A cancer diagnosis brings a wealth of psychological challenges. In fact, adults living with cancer have a six-time higher risk for psychological disability than those not living with cancer. Patients and families have to deal with not only the physical stress to their lives and potential livelihoods, but also with family dynamics and changes in their sense of self and future.
Cancer patients also must make numerous decisions while they are in an extremely emotional state. They must decide what treatments to pursue, both initially and over the long term, how to cope with treatment side effects, how to deal with disability and maintain an independent identity, and how to maintain quality of life.
Depression and anxiety are common diagnoses associated with these challenges, yet, despite all of this, social or emotional support is offered in less than half of cancer patients’ care.
Behavioral Health Problems Exacerbate Physical Health Problems
When cancer patients are not treated for their behavioral health issues, it can negatively impact health outcomes by affecting their ability to make sound medical decisions, by decreasing the chances of them seeking and adhering to treatment, and by affecting their immune systems and ability to fight off cancer.
Behavioral health problems can extend over time. For example, after a breast cancer diagnosis, most patients undergo recommended surgery. However, following surgery, many patients are advised to go on hormonal regimes that can be toxic and difficult to endure. Depression and anxiety can undermine adherence to those regimens.
At a physiological level, healing can be delayed or impaired, making patients less likely to reenter society and more likely to experience relapse and recurrences. For example, cellular and molecular processes can be negatively influenced by untreated behavioral disorders in cancer patients, which can lead to the cancer’s progression.
Importantly, this connection can also work conversely, meaning psychological treatment has been found to improve underlying biological status. A compelling example of this was shown by Thornton, et.al., (2009) who used a psychological intervention to alleviate symptoms of depression among cancer patients and reduce the presence of inflammatory markers found in the body. This is important because inflammatory markers are an indicator of the stress that is being placed on a person’s immune system. Since mental health issues are also associated with smoking and other unhealthy behaviors, behavioral health problems appear to contribute to worse health outcomes for cancer patients and survivors.
Overcoming Stigma and Challenges
Cancer has been the big “C” from the time people became aware of it. More than any other disease, patients fear it and suffer tremendous concerns about the social impact for them and their families when people learn that they have a cancer diagnosis. Further, cancer doesn’t go away. Survivorship and late effects last well after the initial diagnosis, even for early stage cancers.
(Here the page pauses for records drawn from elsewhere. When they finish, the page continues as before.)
/-- O44. Pausing changes only when packets may arrive, never which slot is next: callbacks with pauses and unpauses between
them, ended by an unpause, leave the state that the callbacks alone leave; and so do sequences with arriving packets in them,
on any OUT endpoint, where every event of the sequence is enabled, with the pauses and unpauses and without them
(42_endpoint_engine.md R186; 70_reset_and_hazards.md R356). -/
def Obligations.PauseLeavesNoTrace : Prop :=
  (∀ (s : State) (is : List Instr), s.Inv → s.fault = none → (s.ep Config.epBulkOut).cfg = true →
    (∀ i ∈ is, i = .evUsbIrq 0x01 ∨ i = .epPause 0x01 ∨ i = .epUnpause 0x01) →
    ∃ t, execAll (is ++ [.epUnpause 0x01]) s = some t ∧
      execAll (is.filter (fun i => decide (i = .evUsbIrq 0x01)) ++ [.epUnpause 0x01]) s = some t) ∧
  (∀ (s t u : State) (a : EpAddr) (is : List Instr), s.Inv →
    let b := epAddrToByte a
    (∀ i ∈ is, i = .evUsbIrq b ∨ i = .epPause b ∨ i = .epUnpause b ∨ ∃ d, i = .evEpOut b d) →
    execTaken (is ++ [.epUnpause b]) s = some t →
    execTaken (is.filter (fun i => decide (i ≠ .epPause b ∧ i ≠ .epUnpause b)) ++ [.epUnpause b]) s = some u → t = u)

/-- O45. EP_DECONFIGURE_ALL and EV_BUS_RESET (10_state.md R36; 42_endpoint_engine.md R192, R194; 70_reset_and_hazards.md R350, R352). That a
bus reset leaves storage bytes and the SETUP bytes, and clears `in0_len` and `in0_data`, is the model's choice (log 13,
log 14). -/
def Obligations.DeconfigureAndBusReset : Prop :=
  let outReset : Endpoint :=
    ⟨false, .BULK, 0, false, ⟨.FREE, 0, 0⟩, ⟨.FREE, 0, 0⟩, 0, 0, false, .DISABLED, false, false, none, 0⟩
  let inReset : Endpoint :=
    ⟨false, .BULK, 0, false, ⟨.EMPTY, 0, 0⟩, ⟨.EMPTY, 0, 0⟩, 0, 0, false, .DISABLED, false, false, none, 0⟩
  (∀ s : State, exec .epDeconfigureAll s = .next { s with
    epOut := Vector.replicate 7 outReset, epIn := Vector.replicate 7 inReset
    usb := { s.usb with pmaNext := 2 * Config.mps0, inCallback := none }, reply := .result .OK .unit }) ∧
  (∀ s : State, s.uart.txBusy = false ∨ s.txrb.tail + s.uart.txChunk ≤ Config.rbCapTx →
    ∃ k, (s.uart.txBusy = false → k = 0) ∧ k ≤ s.uart.txChunk ∧ exec .evBusReset s = .next { s with
      epOut := Vector.replicate 7 outReset, epIn := Vector.replicate 7 inReset
      usb := ⟨0, 0, none, 2 * Config.mps0⟩
      ctrl := ⟨s.ctrl.setup, s.ctrl.buf, 0, 0, [], false, .IDLE, none, .EMPTY, 0, []⟩
      txrb := { s.txrb with head := 0, tail := 0 }
      rb0 := { s.rb0 with head := 0, tail := 0 }
      rx := { s.rx with dmaRem := s.rx.cap, tail := 0, lastLen := 0, armed := false }
      uart := ⟨⟨115200, .eight, .one, .none⟩, 967, Config.effectiveBaud 115200, false, 0, false, false, false⟩
      pin := { s.pin with dtr := false, rts := false }
      br := ⟨0, 0, 0, false⟩
      wireOut := s.wireOut ++ (List.range k).map (fun j => s.readByte .txrb (s.txrb.tail + j))
      draws := if s.uart.txBusy then s.draws + 1 else s.draws
      reply := .event })

/-! ## Control transfers -/

/-- O46. EV_SETUP of an OUT request with data, and EV_CTRL_OUT by state; the packet that completes the data is stored, the
request is dispatched with `CBUF[0 .. length-1]`, and its result is the status stage or a stall, never a fault
(43_control_transfer.md R221, R222, R230, R232, R233, R236, R237; 60_exceptions.md R328). -/
def Obligations.ControlOutStages : Prop :=
  (∀ (s : State) (r v0 v1 i0 i1 l0 l1 ty : Byte), ty.getLsbD 7 = false → l0.toNat + 256 * l1.toNat ≠ 0 →
    let p := [ty, r, v0, v1, i0, i1, l0, l1]
    let w := l0.toNat + 256 * l1.toNat
    let c := { s.ctrl with setup := p, in0 := .EMPTY, onDone := none, zlp := false, cursor := 0, resp := [] }
    (Config.ctrlBufCap < w → exec (.evSetup p) s = .next { s with
      ctrl := { c with state := .STALLED }, stalls := s.stalls + 1, reply := .event }) ∧
    (w ≤ Config.ctrlBufCap → exec (.evSetup p) s = .next { s with
      ctrl := { c with length := w, state := if w ≤ Config.mps0 then .LAST_DATA_OUT else .DATA_OUT }
      reply := .event })) ∧
  (∀ (s : State) (d : List Byte), s.ctrl.state = .STALLED ∨ Config.mps0 < d.length → Waits (.evCtrlOut d) s) ∧
  (∀ (s : State) (d : List Byte), d.length ≤ Config.mps0 →
    (s.ctrl.state = .IDLE → exec (.evCtrlOut d) s = .next { s with reply := .event }) ∧
    (s.ctrl.state = .STATUS_OUT → exec (.evCtrlOut d) s = .next { s with
      ctrl := { s.ctrl with state := .IDLE }, reply := .event }) ∧
    (s.ctrl.state = .DATA_IN ∨ s.ctrl.state = .LAST_DATA_IN → exec (.evCtrlOut d) s = .next { s with
      ctrl := { s.ctrl with in0 := .EMPTY, state := .IDLE, zlp := false }, reply := .event }) ∧
    (s.ctrl.state = .STATUS_IN ∨
        ((s.ctrl.state = .DATA_OUT ∨ s.ctrl.state = .LAST_DATA_OUT) ∧ s.ctrl.length < s.ctrl.cursor + d.length) →
      exec (.evCtrlOut d) s = .next { s with
        ctrl := { s.ctrl with state := .STALLED, in0 := .EMPTY, onDone := none, zlp := false }
        stalls := s.stalls + 1, reply := .event }) ∧
    (s.ctrl.state = .DATA_OUT ∨ s.ctrl.state = .LAST_DATA_OUT → s.ctrl.cursor + d.length < s.ctrl.length →
      s.ctrl.length ≤ Config.ctrlBufCap → ∃ m,
      exec (.evCtrlOut d) s = .next (
        if d.length < Config.mps0 then { s with
          ctrl := { s.ctrl with
            buf := m, cursor := s.ctrl.cursor + d.length
            state := .STALLED, in0 := .EMPTY, onDone := none, zlp := false }
          stalls := s.stalls + 1, reply := .event }
        else { s with
          ctrl := { s.ctrl with
            buf := m, cursor := s.ctrl.cursor + d.length
            state := if s.ctrl.length - (s.ctrl.cursor + d.length) ≤ Config.mps0 then .LAST_DATA_OUT
              else .DATA_OUT }
          reply := .event }) ∧
      (∀ k, k < d.length → m.read (s.ctrl.cursor + k) = d.getD k 0) ∧
      (∀ x, x < s.ctrl.cursor ∨ s.ctrl.cursor + d.length ≤ x → m.read x = s.readByte .cbuf x)) ∧
    (s.ctrl.state = .DATA_OUT ∨ s.ctrl.state = .LAST_DATA_OUT → s.ctrl.cursor + d.length = s.ctrl.length →
      s.ctrl.length ≤ Config.ctrlBufCap → (requestOf s.ctrl.setup).dirIn = false → ∃ m : Memory,
      let served := State.dispatchRequest { s with ctrl := { s.ctrl with buf := m, cursor := s.ctrl.length } }
        (requestOf s.ctrl.setup) ((List.range s.ctrl.length).map m.read)
      (∀ u resp, served = .ok (u, .handled resp) → exec (.evCtrlOut d) s = .next { u with
        ctrl := { u.ctrl with state := .STATUS_IN, in0 := .LOADED, in0Len := 0, in0Data := [] }, reply := .event }) ∧
      (∀ u, served = .ok (u, .notSupported) → exec (.evCtrlOut d) s = .next { u with
        ctrl := { u.ctrl with state := .STALLED, in0 := .EMPTY, onDone := none, zlp := false }
        stalls := u.stalls + 1, reply := .event }) ∧
      (∀ c, served ≠ .error (.misuse c)) ∧
      (∀ u, served ≠ .ok (u, .pass)) ∧
      (∀ k, k < d.length → m.read (s.ctrl.cursor + k) = d.getD k 0) ∧
      (∀ x, x < s.ctrl.cursor ∨ s.ctrl.cursor + d.length ≤ x → m.read x = s.readByte .cbuf x)))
In fact, for a third of cancer patients, distress persists more than a year after their cancer diagnosis and comes in the forms of worrying about the future, feeling lonely or isolated, and financial concerns—to name a few. In addition, there is a very real insurance threat to the individual from having a so-called “pre-existing” condition such as cancer.
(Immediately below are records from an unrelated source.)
-- ==== Sys2Proof/Laws/Ops.lean ====
section
/-! SUPPORT. One lemma for each shared operation of `Machine/Ops.lean` and `Machine/Operands.lean`: what it can answer. -/

namespace Sys2Proof.Machine

/-! ## Stopping -/

theorem checkSpace_eq_ok {sp : Space} {a n : Nat} : checkSpace sp a n = .ok () ↔ a + n ≤ sp.size := by
  unfold checkSpace
  split <;> simp_all

theorem checkSpace_eq_error {sp : Space} {a n : Nat} {x : Stop} :
    checkSpace sp a n = .error x ↔ sp.size < a + n ∧ x = .outside sp := by
  unfold checkSpace
  split <;> rename_i h
  · simp only [reduceCtorEq, false_iff, not_and]
    intro h'
    omega
  · simp only [Except.error.injEq]
    exact ⟨fun e => ⟨by omega, e.symm⟩, fun e => e.2.symm⟩

/-- The outcome of a step is the operation's, or a fault mark on the state before it. -/
theorem State.conclude_eq_next {s t : State} {r : Except Stop State} :
    s.conclude r = .next t ↔ r = .ok t ∨ ∃ c, r = .error (.misuse c) ∧ t = s.raise c := by
  unfold State.conclude
  rcases r with x | u
  · cases x with
    | misuse c => simp [eq_comm]
    | outside sp => simp
  · simp

@[simp] theorem State.conclude_ok (s t : State) : s.conclude (.ok t) = .next t := rfl
@[simp] theorem State.conclude_misuse (s : State) (c : FaultCode) :
    s.conclude (.error (.misuse c)) = .next (s.raise c) := rfl
@[simp] theorem State.conclude_outside (s : State) (sp : Space) :
    s.conclude (.error (.outside sp)) = .fault (.outsideSpace sp) := rfl

/-- A mapped operation ends exactly when the operation does. -/
theorem except_map_eq_ok {α β : Type} {f : α → β} {r : Except Stop α} {b : β} :
    r.map f = .ok b ↔ ∃ a, r = .ok a ∧ f a = b := by
  cases r <;> simp [Except.map]

theorem except_map_eq_error {α β : Type} {f : α → β} {r : Except Stop α} {x : Stop} :
    r.map f = .error x ↔ r = .error x := by
  cases r <;> simp [Except.map]

/-! ## Endpoint addresses (30_encoding.md R85) -/

@[simp] theorem epAddrOfByte_toByte (a : EpAddr) : epAddrOfByte (epAddrToByte a) = some a := by
  obtain ⟨d, n⟩ := a
  revert n
  cases d <;> decide

/-- A legal byte is the byte form of the address it encodes. -/
theorem epAddrToByte_ofByte {b : Byte} {a : EpAddr} (h : epAddrOfByte b = some a) : b = epAddrToByte a := by
  revert a
  revert b
  have key : ∀ b : Byte, (epAddrOfByte b).all (fun a => decide (b = epAddrToByte a)) = true := by decide +kernel
  intro b a h
  have := key b
  rw [h] at this
  simpa using this

/-- A byte is illegal when bits 6:4 are not zero or the number is not below `NUM_EP`. -/
theorem epAddrOfByte_eq_none {b : Byte} :
    epAddrOfByte b = none ↔ b.extractLsb' 4 3 ≠ 0#3 ∨ Config.numEp ≤ (b.extractLsb' 0 4).toNat := by
  unfold epAddrOfByte
  split
  · split <;> rename_i h1 h2 <;> simp [h1] at h2 ⊢ <;> omega
  · rename_i h; simp [h]

@[simp] theorem epTypeOf_bits (t : EpType) : epTypeOf (epTypeBits t) = some t := by cases t <;> rfl

/-! ## Endpoints -/

/-- There is no endpoint 0 in the banks. -/
theorem State.ep_zero {s : State} {a : EpAddr} (h : a.num.val = 0) : s.ep a = Endpoint.reset a.dir := by
  unfold State.ep
  split
  · rfl
  · omega

/-- Reading back the endpoint that was stored. -/
theorem State.ep_setEp_self (s : State) {a : EpAddr} (e : Endpoint) (h : a.num.val ≠ 0) : (s.setEp a e).ep a = e := by
  obtain ⟨d, ⟨n, hn⟩⟩ := a
  cases n with
  | zero => exact absurd rfl h
  | succ k =>
    have hk : k < 7 := by simp only [Config.numEp] at hn; omega
    cases d <;> simp [State.setEp, State.ep, State.bank, hk]

/-- Storing one endpoint leaves the others alone. -/
theorem State.ep_setEp_other (s : State) {a b : EpAddr} (e : Endpoint) (h : b ≠ a) : (s.setEp a e).ep b = s.ep b := by
  obtain ⟨d, ⟨n, hn⟩⟩ := a
  obtain ⟨d', ⟨n', hn'⟩⟩ := b
  cases n with
  | zero => rfl
  | succ k =>
    cases n' with
    | zero => simp [State.ep]
    | succ k' =>
      cases d <;> cases d' <;> simp [State.setEp, State.ep, State.bank]
      all_goals
        have hne : k ≠ k' := by rintro rfl; exact h rfl
        rw [Vector.getElem?_setIfInBounds_ne hne]

theorem mapBank_getElem (f : Endpoint → Endpoint) (v : Vector Endpoint (Config.numEp - 1)) (k : Nat) (h : k < 7) :
    (mapBank f v)[k] = f v[k] := by
  simp [mapBank]

/-- A change of every endpoint, seen at one. -/
theorem State.ep_mapEps (s : State) (f : Endpoint → Endpoint) {a : EpAddr} (h : a.num.val ≠ 0) :
    (s.mapEps f).ep a = f (s.ep a) := by
  obtain ⟨d, ⟨n, hn⟩⟩ := a
  cases n with
  | zero => exact absurd rfl h
  | succ k =>
    have hk : k < 7 := by simp only [Config.numEp] at hn; omega
    cases d
    · simpa [State.ep, State.bank, State.mapEps, hk] using mapBank_getElem f s.epOut k hk
    · simpa [State.ep, State.bank, State.mapEps, hk] using mapBank_getElem f s.epIn k hk

/-- The endpoints depend on the two banks alone. -/
theorem State.ep_congr {s t : State} (ho : t.epOut = s.epOut) (hi : t.epIn = s.epIn) (a : EpAddr) : t.ep a = s.ep a := by
  unfold State.ep State.bank
  cases a.dir <;> simp [ho, hi]

@[simp] theorem Endpoint.slot_setSlot_self (e : Endpoint) (i : Fin 2) (sl : Slot) : (e.setSlot i sl).slot i = sl := by
  unfold Endpoint.setSlot Endpoint.slot; split <;> simp

theorem Endpoint.slot_setSlot_other (e : Endpoint) {i j : Fin 2} (sl : Slot) (h : j ≠ i) :
    (e.setSlot i sl).slot j = e.slot j := by
  unfold Endpoint.setSlot Endpoint.slot
  by_cases hi : i = 0 <;> by_cases hj : j = 0 <;> simp_all
  omega

/-- Replacing a slot changes no other field. -/
theorem Endpoint.setSlot_rest (e : Endpoint) (i : Fin 2) (sl : Slot) :
    e.setSlot i sl = { e with slot0 := (e.setSlot i sl).slot0, slot1 := (e.setSlot i sl).slot1 } := by
  unfold Endpoint.setSlot; split <;> rfl

/-! ## Storage as the state sees it -/

theorem State.readByte_eq (s : State) (sp : Space) (a : Nat) : s.readByte sp a = (s.space sp).read a := rfl

@[simp] theorem Space.size_rb0 : Space.rb0.size = 1024 := rfl
@[simp] theorem Space.size_txrb : Space.txrb.size = 1024 := rfl
@[simp] theorem Space.size_rxrb : Space.rxrb.size = 1024 := rfl
@[simp] theorem Space.size_pma : Space.pma.size = 512 := rfl
@[simp] theorem Space.size_cbuf : Space.cbuf.size = 256 := rfl

end Sys2Proof.Machine
end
Patients should take note of any behavioral health problems such as anxiety or stress just as they do with physical side effects. Patients should communicate these problems with their care team, as well as important others in their lives such as significant others, family, or friends. Behavioral health should have equal weight with physical health as it is important patients are able to cope with their treatment and maintain their quality of life. Knowing that behavioral health issues can have a significant impact on physical health and their response to treatment may motivate patients to place equal value on both physical and behavioral health.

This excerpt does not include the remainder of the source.